/-- A bus error (R399, R410, R412): the last error, and outside RESTRICTED and MONITOR the counters. `tx` says that the controller was
sending; `dom` that it saw a dominant bit during or after its error flag (the counting rules are those of ISO 11898-1). -/
def canError (d : Dev) (c : Nat) (tx : Bool) (lec : Nat) (data dom : Bool) : Dev :=
  let p := pgCan c
  let st := d.get p CAN.BUS_STATE
  if !d.canLive c then d
  else
    let d := (d.put p CAN.LEC_CODE lec).putb p CAN.LEC_DATA data
    let d := if tx && lec = 3 then d.put p CAN.BUS_ACKRUN (satU 8 (d.get p CAN.BUS_ACKRUN + 1)) else d
    let d :=
      if d.get p CAN.MODE_OP ≠ 0 then d
      else if tx then (if lec = 3 && st = 3 && !dom then d else d.put p CAN.ERRC_TEC (satU 9 (d.get p CAN.ERRC_TEC + 8)))
      else d.put p CAN.ERRC_REC (satU 8 (d.get p CAN.ERRC_REC + (if dom then 8 else 1)))
    if tx then (d.canJudge c).canLonely c else ((d.canJudge c).canLonely c).canFin c

/-- Place an entry in the receive queue (R401 to R403), with the time-stamp at the start-of-frame edge. -/
def canQueue (d : Dev) (c : Nat) (f : Frame) (echo : Bool) (sof : Sof) : Dev :=
  let p := pgCan c
  let n := d.get p CAN.RX_OWNED_N
  if n ≥ 1024 then ((d.bump p CAN.RX_DROP_COUNT).err p cCAN_RX_DROP).stat p 0
  else
    let e := d.get p CAN.RX_HEAD_IDX
    let w0 := f.id + f.ide.toNat * 2 ^ 29 + f.fdf.toNat * 2 ^ 30 + f.brs.toNat * 2 ^ 31
    let w1 := f.dlc + f.rtr.toNat * 2 ^ 4 + f.esi.toNat * 2 ^ 5 + echo.toNat * 2 ^ 6 + f.len * 2 ^ 8 + sof.sub.toNat * 2 ^ 20
    let ts := (d.now + 2 ^ 64 - sof.ago.toNat) % 2 ^ 64
    let ws := [w0, w1, ts % 2 ^ 32, ts / 2 ^ 32] ++ (List.range 16).map (fun i => leAt (takeZ f.len f.data) (4 * i) 4)
    let d := (List.range 20).foldl (fun d i => d.put p CAN.RXE_W (ws.getD i 0) i e) d
    let d := (d.put p CAN.RX_HEAD_IDX (e + 1)).put p CAN.RX_OWNED_N (n + 1)
    let d := if d.get p CAN.RX_HWM_N < n + 1 then d.put p CAN.RX_HWM_N (n + 1) else d
    if n = 0 then d.stat p 4 else d

/-- `RX_ACK` (R402). -/
def canAck (d : Dev) (c n : Nat) : Dev :=
  let p := pgCan c
  let own := d.get p CAN.RX_OWNED_N
  if n > own then d.err p cRANGE
  else (d.put p CAN.RX_TAIL_IDX (d.get p CAN.RX_TAIL_IDX + n)).put p CAN.RX_OWNED_N (own - n)

/-! ### Remote station manager (R419 to R421) -/

/-- Show the states of the stations in `DOWNi` and `COUNT`. -/
def rsmShow (d : Dev) : Dev :=
  let p := shp .rsm
  let en (s : Nat) : Bool := d.on p RSM.STN_CFG_EN 0 s
  let up (s : Nat) : Bool := d.get p RSM.STN_ST_STATE 0 s == 2
  let l := List.range 288
  let d := (List.range 9).foldl (fun d i => d.put p RSM.DOWN_BITS (bitsOf 32 (fun j => en (32 * i + j) && !up (32 * i + j))) i) d
  (d.put p RSM.COUNT_UP (l.filter up).length).put p RSM.COUNT_EN (l.filter en).length

/-- A station goes DOWN: from UP it is counted, reported and recorded (R420). -/
def rsmDown (d : Dev) (s : Nat) : Dev :=
  let p := shp .rsm
  let was := d.get p RSM.STN_ST_STATE 0 s
  let d := (d.put p RSM.STN_ST_STATE 1 0 s).put p RSM.STN_ST_UPRUN 0 0 s
  if was = 2 then ((d.bump p RSM.STN_ST_DOWNS 0 s).stat p 0).fault p cRS_DOWN s else d
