/-- A sample of a loop; a start sample first zeroes its section states and `LSTAT` (R154). -/
def leSample (d d0 : Dev) (h : HalfId) (e l : Nat) : Dev :=
  let p := pgLe h e
  let sp := sadd (d.leConv d0 h e l LE.SP_SRC_CODE LE.SP_SRC_IDX LE.SP_SRC_SHR LE.SP_SCALE_Q)
    (d.leConv d0 h e l LE.SPADD_SRC_CODE LE.SPADD_SRC_IDX LE.SPADD_SRC_SHR LE.SPADD_SCALE_Q)
  let fb := d.leConv d0 h e l LE.FB_SRC_CODE LE.FB_SRC_IDX LE.FB_SRC_SHR LE.FB_SCALE_Q
  let ff := sadd (d.leConv d0 h e l LE.FF_SRC_CODE LE.FF_SRC_IDX LE.FF_SRC_SHR LE.FF_SCALE_Q) (d.cogTerm h e l)
  let start := (d.loopSt h e l).start
  let d := if start then
      ((List.range 8).foldl (fun d s => d.putSec h e l s ⟨0, 0, 0, 0⟩) d |>.put p LE.LSTAT_BITS 0 0 l).put p LE.LSTAT_CNT 0 0 l
    else d
  let d := if (d.leTables h e l).any (fun t => !d.trusted h (d.tabCar h e t)) then d.leFlags h e l 256 else d
  let d := if d.on p LE.LOOP_CFG_AUTO 0 l then d.leAuto h e l start sp fb ff else d.leManual h e l start sp fb
  d.modLoop h e l (fun x => { x with manNew := false })

/-- Whether a loop is due at this SERVO event (R150). -/
def leDue (d : Dev) (h : HalfId) (e l : Nat) : Bool :=
  let p := pgLe h e
  (d.half h).servoCnt % 2 ^ d.get p LE.LOOP_CFG_DEC 0 l == d.get p LE.LOOP_CFG_DEC_PH 0 l

/-- One loop in one period: held while disabled, suspended (R157; the supervisor's count, and PLAUS_ACT with it, hold), or sampled when due. -/
def leLoop (d d0 : Dev) (h : HalfId) (e l : Nat) : Dev :=
  let p := pgLe h e
  if !d.on p LE.LOOP_CFG_EN 0 l then
    if d.get p LE.LSTAT_BITS 0 l ≠ 0 ∨ d.get p LE.OUT_Q 0 l ≠ 0 then
      (((d.put p LE.OUT_Q 0 0 l).put p LE.LSTAT_BITS 0 0 l).put p LE.LSTAT_CNT 0 0 l).modLoop h e l (fun x => { x with auto := false })
    else d
  else if d.leSusp h e l then
    ((d.put p LE.OUT_Q 0 0 l).put p LE.LSTAT_BITS (8 + 16 * bitN (d.get p LE.LSTAT_BITS 0 l) 4) 0 l).modLoop h e l (fun x => { x with start := true })
  else if d.leDue h e l then d.leSample d0 h e l
  else d

/-- Engine time of a loop in a period, ns (R151, Table 3), without the indexing of notch tables. -/
def leTime (d : Dev) (h : HalfId) (e l : Nat) : Nat :=
  let p := pgLe h e
  if !d.on p LE.LOOP_CFG_EN 0 l || d.leSusp h e l || !d.leDue h e l then 0
  else if !d.on p LE.LOOP_CFG_AUTO 0 l then 100
  else 60 + ((List.range (d.get p LE.LOOP_CFG_NSEC 0 l)).map (fun s => if d.on p LE.SEC_CFG_SCHED s l then 70 else 20)).sum +
    (if d.on p LE.LOOP_CFG_COG_EN 0 l then 60 else 0) + (if d.on p LE.LOOP_CFG_SUP_EN 0 l then 40 else 0)

/-- Engine time of a period: the loops, and 80 ns for each notch table used (R151). -/
def engTime (d : Dev) (h : HalfId) (e : Nat) : Nat :=
  let due := (List.range 32).filter (fun l => d.leTime h e l != 0 && d.on (pgLe h e) LE.LOOP_CFG_AUTO 0 l)
  let used := (List.range 8).filter (fun t => due.any (fun l => (d.leTables h e l).contains t))
  ((List.range 32).map (d.leTime h e)).sum + 80 * used.length

/-- Registers that a period may change and a late loop keeps: section states, supervisor, outputs, status, and the `MAN_OUT` that tracking
writes (R152, R156). -/
def leKept (h : HalfId) (e k : Nat) : Bool :=
  let w := k / 65536 / 32
  w / 4096 == pgLe h e && decide ((0x340 ≤ w % 4096 ∧ w % 4096 < 0x3E0) ∨ w % 4096 = 0x3E4 ∨ w % 4096 = 0x230)

/-- One engine in one period (R151). The engine starts when the generators have published, at an instant the spec gives only
roughly: `ENG_END` counts the engine time from a free start (notes/assumptions/14.md). -/
def leRun (d d0 : Dev) (h : HalfId) (e : Nat) : Dev :=
  let p := pgLe h e
  if d.enabled p then
    let d := d.modLe h e (fun x =>
      { x with prevRegs := d.regs.filter (fun r => leKept h e r.1), prevLoops := x.loops,
               prevMan := d.shadow.filter (fun s => decide (s.page = p ∧ s.fld = LE.MAN_OUT_Q)),
               prevFlags := (List.range 32).map (fun l => d.get p LE.LFLAG_BITS 0 l), began := d.now, raised := List.replicate 32 0,
               prevMaps := [d.get p LE.SAT_MAP_BITS, d.get p LE.PLAUS_MAP_BITS, d.get p HDR.STAT_BLOCK, d.get p HDR.ERR_CODE, d.get p HDR.ERR_COUNT,
                 d.get p HDR.ERR_DETAIL] })
    let d := d.keepTables h e
    let (st, d) := d.fresh
    let t := d.engTime h e
    let fin := (st.toNat + t) % 2 ^ 20
    let d := (List.range 32).foldl (fun d l => d.leLoop d0 h e l) d
    let run := ((List.range 32).map (fun l => if d.on p LE.LOOP_CFG_EN 0 l && !d.leSusp h e l then 2 ^ l else 0)).sum
    ((d.put p LE.RUN_MAP_BITS run).put p LE.ENG_END_NS fin).put p LE.ENG_MAX_NS (max (d.get p LE.ENG_MAX_NS) fin)
  else d

/-- The engines of a half in one period. -/
def leRunAll (d : Dev) (h : HalfId) : Dev :=
  let d0 := d
  (List.range 3).foldl (fun d e => d.leRun d0 h e) d

/-- What a late loop has raised in the present period is not raised: its flags, its bits of the maps, `STAT.BLOCK`, `ERR` and the record that
still waits. Flags other than LATE come from samples that run (R150); one begun and abandoned raises none either (notes/assumptions/15.md). -/
def leUnraise (d : Dev) (h : HalfId) (e : Nat) (late : List Nat) : Dev :=
  let p := pgLe h e
  let x := d.le h e
  let was (k : Nat) : Nat := x.prevMaps.getD k 0
  let kept (f : Nat → Bool) : Bool := (List.range 32).any (fun l => !late.contains l && f (x.raised.getD l 0))
  let plaus (b : Nat) : Bool := bitN b 7 == 1
  let less (now old : Nat) : Nat := bitsOf 32 (fun l => bitN now l == 1 && (!late.contains l || bitN old l == 1))
  let d := late.foldl (fun d l => d.put p LE.LFLAG_BITS ((d.get p LE.LFLAG_BITS 0 l).land (x.prevFlags.getD l 0)) 0 l) d
  let d := (d.put p LE.SAT_MAP_BITS (less (d.get p LE.SAT_MAP_BITS) (was 0))).put p LE.PLAUS_MAP_BITS (less (d.get p LE.PLAUS_MAP_BITS) (was 1))
  let d := if bitN (was 2) 1 == 1 || kept (fun b => b % 64 != 0) then d else d.putBit p HDR.STAT_BLOCK 1 false
  let d := if bitN (was 2) 2 == 1 || kept plaus then d else d.putBit p HDR.STAT_BLOCK 2 false
  let d := if late.any (fun l => plaus (x.raised.getD l 0)) && d.get p HDR.ERR_CODE == cPLAUS then
      ((List.range 32).filter (fun l => !late.contains l && plaus (x.raised.getD l 0))).foldl (fun d l => d.err p cPLAUS l)
        (((d.put p HDR.ERR_CODE (was 3)).put p HDR.ERR_COUNT (was 4)).put p HDR.ERR_DETAIL (was 5))
    else d
  let d := { d with silt := { d.silt with qUn := d.silt.qUn.filter (fun r =>
    !(r.cls == clsFault && r.code == cPLAUS && r.src == srcOf p && r.page == p % 256 && r.ts == x.began && late.contains r.detail)) } }
  (d.put (shp .slt) SLT.QUEUE_USED d.silt.used).modLe h e (fun x => { x with raised := late.foldl (fun r l => lset r l 0) x.raised })

/-- What tracking wrote into a staged `MAN_OUT` in the present period is undone (R152, R156). -/
def leUntrack (d : Dev) (h : HalfId) (e l : Nat) : Dev :=
  let x := d.le h e
  let out := (x.prevLoops.getD l LoopSt.init).autoOut
  match x.prevMan.find? (fun o => o.t == l) with
  | some o => { d with shadow := d.shadow.map (fun s => if s = { o with val := BitVec.ofInt 32 out } then o else s) }
  | none => d

/-- At the deadline: the loops of an engine in service that have not completed, from loop `k` on, keep their previous outputs and states (R152). -/
def leLate (d : Dev) (h : HalfId) (e k : Nat) : Dev :=
  let p := pgLe h e
  let late := (List.range 32).filter (fun l => decide (k ≤ l) && d.on p LE.LOOP_CFG_EN 0 l && !d.leSusp h e l && d.leDue h e l)
  if late.isEmpty || !d.enabled p then d
  else
    let x := d.le h e
    let isLate (key : Nat) : Bool := leKept h e key && late.contains (key % 65536)
    let rest := d.regs.filter (fun (r : Nat × Word) => !(isLate r.1))
    let d1 := { d with regs := (x.prevRegs.filter (fun (r : Nat × Word) => isLate r.1)).foldl (fun acc (r : Nat × Word) => rfInsert r.1 r.2 acc) rest }
    let d1 := d1.leUnraise h e late
    let d1 := late.foldl (fun d l => ((d.leUntrack h e l).modLoop h e l (fun _ => x.prevLoops.getD l LoopSt.init)).orBits p LE.LFLAG_BITS 64 0 l) d1
    ((d1.orBits p LE.LATE_MAP_BITS ((late.map (fun l => 2 ^ l)).sum)).stat p 0).err p cLATE (late.headD 0)

/-! ### The table port (R161) -/

/-- Whether the notch entry that holds word `w` is unstable. -/
def leBadEntry (d : Dev) (p tb w : Nat) : Bool :=
  let b := tb * 2048 + w / 5 * 5
  !stableSec (d.geti p LE.TBL_DATA_WORD 0 (b + 3)) (d.geti p LE.TBL_DATA_WORD 0 (b + 4))

/-- Advance `TBL_ADDR`; after the last word it returns to 0. -/
def leAdvance (d : Dev) (p : Nat) : Dev :=
  let last := if d.get p LE.TBL_SEL_TBL < 8 then 1279 else 1023
  let a := d.get p LE.TBL_ADDR_WORD
  d.put p LE.TBL_ADDR_WORD (if a ≥ last then 0 else a + 1)

/-- A write of `TBL_DATA`: refused on the active bank, else stored, the entry checked, and the address advanced. -/
def tblWrite (d : Dev) (h : HalfId) (e : Nat) (v : Nat) : Dev :=
  let p := pgLe h e
  let t := d.get p LE.TBL_SEL_TBL
  let b := d.get p LE.TBL_SEL_BANK
  let w := d.get p LE.TBL_ADDR_WORD
  if d.leBank h e t = b then (d.err p cTBL_ACTIVE t).stat p 4
  else
    let tb := t * 2 + b
    let bad := d.leBadEntry p tb w
    let d1 := d.put p LE.TBL_DATA_WORD v 0 (tb * 2048 + w)
    let bad' := d1.leBadEntry p tb w
    let n := d.get p LE.TBL_BAD_COUNT 0 tb
    let d2 := if t < 8 && bad != bad' then d1.put p LE.TBL_BAD_COUNT (if bad' then n + 1 else n - 1) 0 tb else d1
    d2.leAdvance p

/-- A read of `TBL_DATA` advances the address as well. -/
def tblRead (d : Dev) (h : HalfId) (e : Nat) : Dev := d.leAdvance (pgLe h e)

/-! ### Staged values (R154, R156, R160, R161) -/

/-- The fields of one loop. -/
def leLoopFields : List Fld := LE.all.filter (fun f => decide (f.tab = .leLoop) && decide (f.acc = .rs))

/-- Failing rules of one loop, in the order of Table 4 (R160). Each holds back `EN` with the values it names. -/
def loopFails (d : Dev) (h : HalfId) (v : View) (l : Nat) : List RuleFail :=
  let g (f : Fld) (i : Nat := 0) : Nat := v f i l
  let s (f : Fld) (i : Nat := 0) : Int := sgn f.w (v f i l)
  let fs (x : List Fld) : List (Fld × Nat × Nat) := (LE.LOOP_CFG_EN :: x).map (fun f => (f, 0, l))
  let rule (bad : Bool) (x : List (Fld × Nat × Nat)) (why : Nat) : List RuleFail := if bad then [⟨x, why⟩] else []
  let ns := g LE.LOOP_CFG_NSEC
  let is := g LE.LOOP_CFG_INT_SEC
  let car (n : Nat) : Bool := d.carEn h n
  let srcs : List (Fld × Fld) := [(LE.SP_SRC_CODE, LE.SP_SRC_IDX), (LE.SPADD_SRC_CODE, LE.SPADD_SRC_IDX), (LE.FB_SRC_CODE, LE.FB_SRC_IDX),
    (LE.FF_SRC_CODE, LE.FF_SRC_IDX)]
  let ofCar (c : Fld) : Bool := decide (1 ≤ g c ∧ g c ≤ 6)
  let part (k : Nat) (more : List (Fld × Nat × Nat)) : List (Fld × Nat × Nat) :=
    fs [LE.LOOP_CFG_NSEC, LE.LOOP_CFG_INT_SEC] ++ [(LE.SEC_CFG_SCHED, k, l), (LE.SEC_CFG_TBL, k, l)] ++ more
  let coefs (k : Nat) : List (Fld × Nat × Nat) := [(LE.SEC_A1_Q, k, l), (LE.SEC_A2_Q, k, l)]
  let sched (k : Nat) : Bool := v LE.SEC_CFG_SCHED k l == 1
  let tbl (k : Nat) : Nat := v LE.SEC_CFG_TBL k l
  let secs := List.range (min ns 8)
  let rest := secs.filter (fun k => k != is)
  let cog := g LE.LOOP_CFG_COG_EN == 1
  let ct := g LE.LOOP_CFG_COG_T
  let cogF (x : List Fld) (f : Fld) : List (Fld × Nat × Nat) := fs ([LE.LOOP_CFG_COG_EN, LE.LOOP_CFG_COG_T] ++ x) ++ [(f, ct, 0)]
  rule (!(is == 15 || is + 1 == ns)) (fs [LE.LOOP_CFG_NSEC, LE.LOOP_CFG_INT_SEC]) cPAIR ++
  (secs.filter (fun k => k == is)).flatMap (fun k => rule (sched k || decide (q1 + s LE.SEC_A1_Q k + s LE.SEC_A2_Q k ≠ 0)) (part k (coefs k)) cPAIR) ++
  rest.flatMap (fun k => rule (!sched k && !stableSec (s LE.SEC_A1_Q k) (s LE.SEC_A2_Q k)) (part k (coefs k)) cPAIR) ++
  rule (decide (g LE.LOOP_CFG_DEC_PH ≥ 2 ^ g LE.LOOP_CFG_DEC)) (fs [LE.LOOP_CFG_DEC, LE.LOOP_CFG_DEC_PH]) cPAIR ++
  rule (decide (s LE.OUT_LO_Q ≥ s LE.OUT_HI_Q)) (fs [LE.OUT_LO_Q, LE.OUT_HI_Q]) cPAIR ++
  rule (decide (s LE.MAN_OUT_Q < s LE.OUT_LO_Q ∨ s LE.OUT_HI_Q < s LE.MAN_OUT_Q)) (fs [LE.OUT_LO_Q, LE.OUT_HI_Q, LE.MAN_OUT_Q]) cPAIR ++
  srcs.flatMap (fun q => rule (ofCar q.1 && decide (g q.2 > 3)) (fs [q.1, q.2]) cRANGE) ++
  srcs.flatMap (fun q => rule (ofCar q.1 && !car (g q.2)) (fs [q.1, q.2]) cPAIR) ++
  rule (g LE.LOOP_CFG_OWN_EN == 1 && !car (g LE.LOOP_CFG_OWN)) (fs [LE.LOOP_CFG_OWN, LE.LOOP_CFG_OWN_EN]) cPAIR ++
  rest.flatMap (fun k => rule (sched k && !car (v LE.NT_CFG_CAR (tbl k) 0)) (part k [(LE.NT_CFG_CAR, tbl k, 0)]) cPAIR) ++
  rule (cog && !car (v LE.CT_CFG_CAR ct 0)) (cogF [] LE.CT_CFG_CAR) cPAIR ++
  rest.flatMap (fun k => rule (sched k && v LE.NT_STEP_UM (tbl k) 0 == 0) (part k [(LE.NT_STEP_UM, tbl k, 0)]) cZERO) ++
  rule (cog && v LE.CT_STEP_UM ct 0 == 0) (cogF [] LE.CT_STEP_UM) cZERO ++
  rule (cog && g LE.LOOP_CFG_COG_KIND == 1 && g LE.COG_VDB_UMS == 0) (fs [LE.LOOP_CFG_COG_EN, LE.LOOP_CFG_COG_KIND, LE.COG_VDB_UMS]) cZERO ++
  rule (g LE.LOOP_CFG_SUP_EN == 1 && g LE.SUP_CNT_N != 0 && g LE.SUP_THR_Q == 0) (fs [LE.LOOP_CFG_SUP_EN, LE.SUP_CNT_N, LE.SUP_THR_Q]) cZERO
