-- ==== Sys2Proof/Machine/Silt.lean ====
section
/-! DEFINITION. The event recorder Silt: the writer, pages and their chain, cursors, export, verification and clearing
(spec/17_silt_recorder.md, R476 to R495). -/
namespace Sys2Proof.Machine

open Sys2Proof

/-! ### Codes (R495, Table 7; R489, Table 4) -/
def cSLT_LOST : Nat := 0xC8
def cSLT_FULL : Nat := 0xC9
def cSLT_NEAR_FULL : Nat := 0xCA
def cSLT_GONE : Nat := 0xCB
def cSLT_CHAIN : Nat := 0xCC
def cSLT_NONCE : Nat := 0xCD
def cSLT_WEAR : Nat := 0xCE
def cSLT_CLEARING : Nat := 0xCF

/-- The first 128 bits of a SHAKE256 digest (R485). -/
def digest128 (m : List Byte) : BitVec 128 := BitVec.ofNat 128 (Config.shake256 m).toNat

def bytes128 (x : BitVec 128) : List Byte := (leBytes 16 x.toNat).map (BitVec.ofNat 8)

/-- The bytes of a record: header, HCRC and padded payload (R476, Table 1). -/
def Rec.out (r : Rec) : List Byte :=
  let h := leBytes 8 r.ts ++ leBytes 4 r.seq ++ leBytes 2 r.len ++ [r.cls, r.code, r.src, r.page, r.mid, r.priv] ++ leBytes 2 r.detail
  (h ++ leBytes 2 (crc16 h) ++ pad8 r.payload).map (BitVec.ofNat 8)

/-- Data bytes of a page (R484, Table 3). -/
def pageData : Nat := 4048

/-- Bytes 0 to 4,079 of a page. -/
def SiltPage.body (p : SiltPage) : List Byte :=
  (leBytes 8 p.pseq ++ leBytes 8 p.ts ++ leBytes 4 p.fseq ++ leBytes 2 p.first ++ [p.flags, 1] ++ leBytes 4 p.clearCnt ++ leBytes 4 0).map
    (BitVec.ofNat 8) ++ p.data ++ List.replicate (pageData - p.data.length) 0

/-- The whole page with its seal. -/
def SiltPage.bytes (p : SiltPage) : List Byte := p.body ++ bytes128 p.sealVal

/-- The seal of a page after the seal of the previous page (R485). -/
def SiltPage.sealOf (prev : BitVec 128) (p : SiltPage) : BitVec 128 := digest128 (bytes128 prev ++ p.body)

/-! ### Reading the stream (R489) -/

/-- A record as readers find it: SEQ, the page it starts in, whether it reads with an uncorrectable error, its bytes. -/
structure Entry where
  seq : Nat
  pseq : Nat
  ecc : Bool
  bytes : List Byte

/-- Records that start in the rest of a page; `after` are the bytes of the pages behind it. -/
def entriesIn (pseq : Nat) (ecc : Bool) (after : List Byte) : Nat → List Byte → List Entry
  | 0, _ => []
  | n + 1, bs =>
    if bs.isEmpty then []
    else
      let all := (bs ++ after).map BitVec.toNat
      let total := 24 + (leAt all 12 2 + 7) / 8 * 8
      ⟨leAt all 8 4, pseq, ecc, (bs ++ after).take total⟩ :: entriesIn pseq ecc after n (bs.drop total)

/-- Every record that starts in one of the pages, oldest first; a record that spans a bad page reads with an error. -/
def entriesOf : List SiltPage → List Entry
  | [] => []
  | p :: ps =>
    let after := (ps.take 2).flatMap (fun q => q.data)
    (if p.first = 0xFFFF then [] else entriesIn p.pseq (p.ecc || (ps.take 1).any (fun q => q.ecc && q.first != 0)) after 200 (p.data.drop p.first)) ++
      entriesOf ps

namespace Dev

def modSilt (d : Dev) (f : Silt → Silt) : Dev := { d with silt := f d.silt }

/-- Every record readers see. -/
def entries (d : Dev) : List Entry := entriesOf (d.silt.pages ++ [d.silt.cur])

/-! ### The writer (R482 to R487) -/

/-- Pages used, in percent of those usable. -/
def siltPct (d : Dev) : Nat := (d.silt.pages.length + 1) * 100 / max 1 (d.get (shp .slt) SLT.PAGES_TOTAL)

/-- What the fill level raises (R487): SLT_NEAR_FULL once, SLT_FULL in HOLD mode once 64 free pages remain and again when none does; an erasure
stays shown as CLEARING. -/
def siltLevel (d : Dev) : Dev :=
  let p := shp .slt
  let pct := d.siltPct
  let d := d.put p SLT.FILL_PCT (min 100 pct)
  let d := if pct ≥ d.get p SLT.CFG_WARN_PCT && !d.silt.nearFull then
      ((d.modSilt (fun s => { s with nearFull := true })).stat p 1).err p cSLT_NEAR_FULL else d
  let st := d.get p SLT.STATE_CODE
  if d.on p SLT.CFG_FULL_MODE && (d.siltFree == 0 || (decide (d.siltFree ≤ 64) && st != 2)) then
    ((if st = 1 then d else d.put p SLT.STATE_CODE 2).stat p 2).err p cSLT_FULL
  else d

/-- The oldest kept page, the open page and the next SEQ as their registers show them (R490, R494). -/
def sltRing (d : Dev) : Dev :=
  let p := shp .slt
  let old := ((d.silt.pages.head?).map SiltPage.pseq).getD d.silt.cur.pseq
  ((d.put64 p SLT.OLDEST_LO SLT.OLDEST_HI old).put64 p SLT.NEWEST_LO SLT.NEWEST_HI d.silt.cur.pseq).put p SLT.NEXT_SEQ_SEQ d.silt.nextSeq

----

- **Task to carry out**
Considering only the material above, set down every line from the one with "let d := if bitN (was 2) 2" to the one with "states (R152). -/", inclusive, exactly as written.

- **Written response**
  let d := if bitN (was 2) 2 == 1 || kept plaus then d else d.putBit p HDR.STAT_BLOCK 2 false
  let d := if late.any (fun l => plaus (x.raised.getD l 0)) && d.get p HDR.ERR_CODE == cPLAUS then
      ((List.range 32).filter (fun l => !late.contains l && plaus (x.raised.getD l 0))).foldl (fun d l => d.err p cPLAUS l)
        (((d.put p HDR.ERR_CODE (was 3)).put p HDR.ERR_COUNT (was 4)).put p HDR.ERR_DETAIL (was 5))
    else d
  let d := { d with silt := { d.silt with qUn := d.silt.qUn.filter (fun r =>
    !(r.cls == clsFault && r.code == cPLAUS && r.src == srcOf p && r.page == p % 256 && r.ts == x.began && late.contains r.detail)) } }
  (d.put (shp .slt) SLT.QUEUE_USED d.silt.used).modLe h e (fun x => { x with raised := late.foldl (fun r l => lset r l 0) x.raised })

/-- What tracking wrote into a staged `MAN_OUT` in the present period is undone (R152, R156). -/
def leUntrack (d : Dev) (h : HalfId) (e l : Nat) : Dev :=
  let x := d.le h e
  let out := (x.prevLoops.getD l LoopSt.init).autoOut
  match x.prevMan.find? (fun o => o.t == l) with
  | some o => { d with shadow := d.shadow.map (fun s => if s = { o with val := BitVec.ofInt 32 out } then o else s) }
  | none => d

/-- At the deadline: the loops of an engine in service that have not completed, from loop `k` on, keep their previous outputs and states (R152). -/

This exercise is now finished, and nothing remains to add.